## Stored data entries

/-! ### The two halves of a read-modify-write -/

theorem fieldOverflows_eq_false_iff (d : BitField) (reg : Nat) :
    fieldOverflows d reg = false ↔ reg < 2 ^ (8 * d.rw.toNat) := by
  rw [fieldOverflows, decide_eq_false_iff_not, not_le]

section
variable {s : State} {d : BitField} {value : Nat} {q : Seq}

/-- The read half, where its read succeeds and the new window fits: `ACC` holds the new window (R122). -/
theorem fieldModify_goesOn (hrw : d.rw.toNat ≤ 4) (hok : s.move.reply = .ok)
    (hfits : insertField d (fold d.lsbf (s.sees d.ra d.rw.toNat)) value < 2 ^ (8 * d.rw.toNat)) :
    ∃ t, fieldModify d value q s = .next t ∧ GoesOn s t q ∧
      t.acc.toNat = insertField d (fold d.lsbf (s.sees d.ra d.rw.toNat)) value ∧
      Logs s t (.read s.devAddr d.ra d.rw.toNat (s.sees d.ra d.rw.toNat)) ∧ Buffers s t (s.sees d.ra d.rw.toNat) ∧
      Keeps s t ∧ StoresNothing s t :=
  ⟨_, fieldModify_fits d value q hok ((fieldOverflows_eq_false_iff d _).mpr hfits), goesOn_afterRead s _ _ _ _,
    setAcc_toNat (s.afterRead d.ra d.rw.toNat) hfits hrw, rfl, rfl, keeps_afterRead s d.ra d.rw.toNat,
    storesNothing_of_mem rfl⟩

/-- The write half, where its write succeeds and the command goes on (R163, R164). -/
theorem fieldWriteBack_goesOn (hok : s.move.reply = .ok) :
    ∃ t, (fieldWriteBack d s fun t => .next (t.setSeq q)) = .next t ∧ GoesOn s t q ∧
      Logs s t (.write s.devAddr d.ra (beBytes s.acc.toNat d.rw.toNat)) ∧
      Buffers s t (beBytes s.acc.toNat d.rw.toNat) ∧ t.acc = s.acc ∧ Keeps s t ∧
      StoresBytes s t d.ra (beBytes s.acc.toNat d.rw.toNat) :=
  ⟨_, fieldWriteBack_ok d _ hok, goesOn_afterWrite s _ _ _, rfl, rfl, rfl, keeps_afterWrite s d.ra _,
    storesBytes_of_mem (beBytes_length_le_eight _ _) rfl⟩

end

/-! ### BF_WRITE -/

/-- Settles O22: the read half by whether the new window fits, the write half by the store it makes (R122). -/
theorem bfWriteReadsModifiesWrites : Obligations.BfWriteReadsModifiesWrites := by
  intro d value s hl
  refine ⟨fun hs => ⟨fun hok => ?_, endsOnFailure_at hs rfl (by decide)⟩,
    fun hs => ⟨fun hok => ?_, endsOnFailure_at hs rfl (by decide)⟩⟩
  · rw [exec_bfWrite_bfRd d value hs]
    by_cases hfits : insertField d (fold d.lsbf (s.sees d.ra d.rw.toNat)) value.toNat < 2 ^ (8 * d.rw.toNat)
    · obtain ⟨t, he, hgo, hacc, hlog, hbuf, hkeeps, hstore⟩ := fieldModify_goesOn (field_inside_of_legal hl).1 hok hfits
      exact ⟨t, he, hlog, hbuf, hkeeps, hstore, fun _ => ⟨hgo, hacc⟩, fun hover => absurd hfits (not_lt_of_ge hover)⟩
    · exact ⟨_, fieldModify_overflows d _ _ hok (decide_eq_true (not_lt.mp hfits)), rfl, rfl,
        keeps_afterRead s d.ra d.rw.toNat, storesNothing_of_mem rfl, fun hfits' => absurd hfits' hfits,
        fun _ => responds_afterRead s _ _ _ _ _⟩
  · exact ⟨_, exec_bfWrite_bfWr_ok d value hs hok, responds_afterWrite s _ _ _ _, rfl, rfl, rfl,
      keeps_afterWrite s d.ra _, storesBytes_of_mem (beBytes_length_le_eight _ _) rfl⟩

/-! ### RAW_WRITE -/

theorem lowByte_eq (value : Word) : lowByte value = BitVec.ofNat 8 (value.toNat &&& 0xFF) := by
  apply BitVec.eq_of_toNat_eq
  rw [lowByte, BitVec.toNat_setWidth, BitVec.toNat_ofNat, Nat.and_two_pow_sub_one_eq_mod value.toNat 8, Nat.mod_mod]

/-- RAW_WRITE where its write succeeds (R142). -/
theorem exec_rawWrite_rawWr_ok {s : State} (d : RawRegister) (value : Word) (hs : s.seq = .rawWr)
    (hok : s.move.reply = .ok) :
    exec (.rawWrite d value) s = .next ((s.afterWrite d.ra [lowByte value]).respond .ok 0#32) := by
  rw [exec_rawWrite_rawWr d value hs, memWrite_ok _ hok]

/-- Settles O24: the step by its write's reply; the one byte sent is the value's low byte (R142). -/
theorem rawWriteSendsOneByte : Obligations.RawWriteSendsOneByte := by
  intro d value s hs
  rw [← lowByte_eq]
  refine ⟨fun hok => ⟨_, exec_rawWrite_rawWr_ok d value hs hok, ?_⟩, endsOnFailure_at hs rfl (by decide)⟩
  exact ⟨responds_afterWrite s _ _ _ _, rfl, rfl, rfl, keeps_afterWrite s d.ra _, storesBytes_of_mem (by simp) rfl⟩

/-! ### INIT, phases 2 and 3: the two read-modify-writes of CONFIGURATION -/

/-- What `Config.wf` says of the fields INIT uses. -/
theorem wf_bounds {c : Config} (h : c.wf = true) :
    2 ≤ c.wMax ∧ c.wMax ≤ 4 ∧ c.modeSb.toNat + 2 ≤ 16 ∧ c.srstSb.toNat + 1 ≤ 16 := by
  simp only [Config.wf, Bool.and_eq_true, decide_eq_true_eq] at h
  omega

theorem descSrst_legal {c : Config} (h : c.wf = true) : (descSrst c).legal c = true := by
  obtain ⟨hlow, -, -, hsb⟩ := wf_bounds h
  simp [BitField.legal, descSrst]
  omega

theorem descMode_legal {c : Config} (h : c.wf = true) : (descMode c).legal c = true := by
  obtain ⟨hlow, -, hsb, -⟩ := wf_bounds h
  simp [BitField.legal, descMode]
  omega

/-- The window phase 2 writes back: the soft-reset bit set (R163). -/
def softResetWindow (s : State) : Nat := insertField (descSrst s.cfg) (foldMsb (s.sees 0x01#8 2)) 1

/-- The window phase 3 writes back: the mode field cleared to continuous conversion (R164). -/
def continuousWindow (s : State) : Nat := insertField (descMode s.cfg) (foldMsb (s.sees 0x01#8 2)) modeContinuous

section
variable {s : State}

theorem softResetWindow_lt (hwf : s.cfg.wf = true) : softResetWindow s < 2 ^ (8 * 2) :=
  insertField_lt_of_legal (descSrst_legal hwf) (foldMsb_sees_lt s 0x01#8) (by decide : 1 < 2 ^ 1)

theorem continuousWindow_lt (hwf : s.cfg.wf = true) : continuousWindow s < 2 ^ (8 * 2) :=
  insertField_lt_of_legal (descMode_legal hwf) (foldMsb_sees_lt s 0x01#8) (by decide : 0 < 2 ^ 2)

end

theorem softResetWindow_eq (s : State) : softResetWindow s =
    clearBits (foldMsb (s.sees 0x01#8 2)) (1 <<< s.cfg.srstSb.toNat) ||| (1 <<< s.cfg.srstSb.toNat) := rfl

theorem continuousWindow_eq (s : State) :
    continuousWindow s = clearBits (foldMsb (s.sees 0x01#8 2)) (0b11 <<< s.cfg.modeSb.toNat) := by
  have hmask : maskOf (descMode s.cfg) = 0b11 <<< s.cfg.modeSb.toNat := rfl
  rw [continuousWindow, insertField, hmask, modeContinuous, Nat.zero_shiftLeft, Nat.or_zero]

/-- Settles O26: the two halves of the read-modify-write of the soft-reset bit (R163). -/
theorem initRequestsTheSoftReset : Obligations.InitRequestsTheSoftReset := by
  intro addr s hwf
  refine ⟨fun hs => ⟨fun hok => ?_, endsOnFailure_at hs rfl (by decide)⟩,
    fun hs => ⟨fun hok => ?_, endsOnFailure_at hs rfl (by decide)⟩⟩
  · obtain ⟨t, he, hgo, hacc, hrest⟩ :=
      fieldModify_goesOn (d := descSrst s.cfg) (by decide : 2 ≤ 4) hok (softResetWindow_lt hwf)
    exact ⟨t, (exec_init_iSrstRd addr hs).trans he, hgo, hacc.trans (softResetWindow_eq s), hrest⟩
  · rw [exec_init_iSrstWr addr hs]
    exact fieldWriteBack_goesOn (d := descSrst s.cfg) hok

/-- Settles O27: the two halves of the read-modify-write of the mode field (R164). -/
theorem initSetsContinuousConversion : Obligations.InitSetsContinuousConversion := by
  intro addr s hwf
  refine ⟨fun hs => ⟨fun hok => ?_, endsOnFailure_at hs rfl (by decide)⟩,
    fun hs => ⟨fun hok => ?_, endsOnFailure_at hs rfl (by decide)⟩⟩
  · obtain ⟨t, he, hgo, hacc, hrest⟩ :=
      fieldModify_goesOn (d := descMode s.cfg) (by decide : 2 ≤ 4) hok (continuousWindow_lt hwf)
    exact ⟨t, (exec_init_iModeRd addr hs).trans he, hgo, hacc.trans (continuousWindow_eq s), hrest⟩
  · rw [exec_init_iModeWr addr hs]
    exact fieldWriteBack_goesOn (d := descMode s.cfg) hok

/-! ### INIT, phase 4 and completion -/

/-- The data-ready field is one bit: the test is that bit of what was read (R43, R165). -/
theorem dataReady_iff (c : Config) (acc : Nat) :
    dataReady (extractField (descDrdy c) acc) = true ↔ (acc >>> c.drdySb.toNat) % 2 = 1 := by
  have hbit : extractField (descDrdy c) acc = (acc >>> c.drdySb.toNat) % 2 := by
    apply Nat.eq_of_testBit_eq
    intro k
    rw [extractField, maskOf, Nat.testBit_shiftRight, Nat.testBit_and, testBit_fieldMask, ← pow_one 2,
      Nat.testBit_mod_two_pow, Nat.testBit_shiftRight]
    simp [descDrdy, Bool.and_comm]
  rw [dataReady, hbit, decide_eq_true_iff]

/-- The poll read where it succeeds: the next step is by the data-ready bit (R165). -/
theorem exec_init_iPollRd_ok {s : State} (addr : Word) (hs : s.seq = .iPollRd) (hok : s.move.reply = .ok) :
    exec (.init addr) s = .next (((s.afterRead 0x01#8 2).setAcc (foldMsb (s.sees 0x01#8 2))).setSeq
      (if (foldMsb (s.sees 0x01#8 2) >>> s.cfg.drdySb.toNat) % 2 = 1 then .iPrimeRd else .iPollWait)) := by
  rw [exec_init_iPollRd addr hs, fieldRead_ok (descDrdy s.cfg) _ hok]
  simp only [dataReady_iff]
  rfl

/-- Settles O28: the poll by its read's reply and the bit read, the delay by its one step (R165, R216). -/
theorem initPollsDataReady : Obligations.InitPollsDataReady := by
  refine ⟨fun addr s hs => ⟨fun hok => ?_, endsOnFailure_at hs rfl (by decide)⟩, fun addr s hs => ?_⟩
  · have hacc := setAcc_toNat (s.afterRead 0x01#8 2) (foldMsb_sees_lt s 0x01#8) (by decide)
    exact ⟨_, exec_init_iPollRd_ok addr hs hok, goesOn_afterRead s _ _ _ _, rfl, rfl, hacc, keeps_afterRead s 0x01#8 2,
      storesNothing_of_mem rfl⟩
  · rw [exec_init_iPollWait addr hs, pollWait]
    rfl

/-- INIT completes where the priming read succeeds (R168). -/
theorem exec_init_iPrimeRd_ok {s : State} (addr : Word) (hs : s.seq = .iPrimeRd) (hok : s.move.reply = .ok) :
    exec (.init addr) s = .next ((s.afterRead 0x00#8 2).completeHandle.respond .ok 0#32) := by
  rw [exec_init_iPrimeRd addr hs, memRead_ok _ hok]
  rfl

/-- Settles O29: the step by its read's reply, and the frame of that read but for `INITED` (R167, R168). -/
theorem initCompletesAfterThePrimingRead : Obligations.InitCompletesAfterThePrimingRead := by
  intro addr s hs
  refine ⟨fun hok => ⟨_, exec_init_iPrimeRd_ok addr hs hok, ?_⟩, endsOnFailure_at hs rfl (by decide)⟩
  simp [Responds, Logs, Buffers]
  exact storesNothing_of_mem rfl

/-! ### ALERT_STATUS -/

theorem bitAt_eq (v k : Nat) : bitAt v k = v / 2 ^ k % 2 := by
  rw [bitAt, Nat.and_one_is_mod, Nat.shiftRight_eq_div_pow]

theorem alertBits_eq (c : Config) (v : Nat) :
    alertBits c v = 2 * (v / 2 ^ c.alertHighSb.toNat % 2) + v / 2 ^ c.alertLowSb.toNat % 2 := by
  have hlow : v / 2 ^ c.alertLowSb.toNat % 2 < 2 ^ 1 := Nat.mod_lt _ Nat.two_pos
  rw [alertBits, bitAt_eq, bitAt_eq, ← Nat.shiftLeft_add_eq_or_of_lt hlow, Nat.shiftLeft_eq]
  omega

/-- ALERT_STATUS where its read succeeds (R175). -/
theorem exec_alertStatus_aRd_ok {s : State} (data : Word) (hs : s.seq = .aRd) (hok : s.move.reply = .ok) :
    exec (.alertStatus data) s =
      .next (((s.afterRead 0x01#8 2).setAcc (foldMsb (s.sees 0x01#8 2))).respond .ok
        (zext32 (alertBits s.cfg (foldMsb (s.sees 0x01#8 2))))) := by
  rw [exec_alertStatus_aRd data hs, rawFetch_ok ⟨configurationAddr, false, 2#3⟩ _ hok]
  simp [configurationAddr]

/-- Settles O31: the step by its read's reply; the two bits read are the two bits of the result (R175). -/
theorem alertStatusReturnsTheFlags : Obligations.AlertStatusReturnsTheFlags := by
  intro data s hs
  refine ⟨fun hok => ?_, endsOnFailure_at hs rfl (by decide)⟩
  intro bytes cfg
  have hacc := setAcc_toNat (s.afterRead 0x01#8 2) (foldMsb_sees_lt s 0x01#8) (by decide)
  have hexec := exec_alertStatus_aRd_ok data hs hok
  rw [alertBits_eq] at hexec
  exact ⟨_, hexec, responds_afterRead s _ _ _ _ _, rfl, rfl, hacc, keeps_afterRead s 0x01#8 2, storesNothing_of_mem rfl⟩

## Task statement
Among the entries, find every line holding "succeeds" and return it.

## Response to the task
/-- The read half, where its read succeeds and the new window fits: `ACC` holds the new window (R122). -/
/-- The write half, where its write succeeds and the command goes on (R163, R164). -/
/-- RAW_WRITE where its write succeeds (R142). -/
/-- The poll read where it succeeds: the next step is by the data-ready bit (R165). -/
/-- INIT completes where the priming read succeeds (R168). -/
/-- ALERT_STATUS where its read succeeds (R175). -/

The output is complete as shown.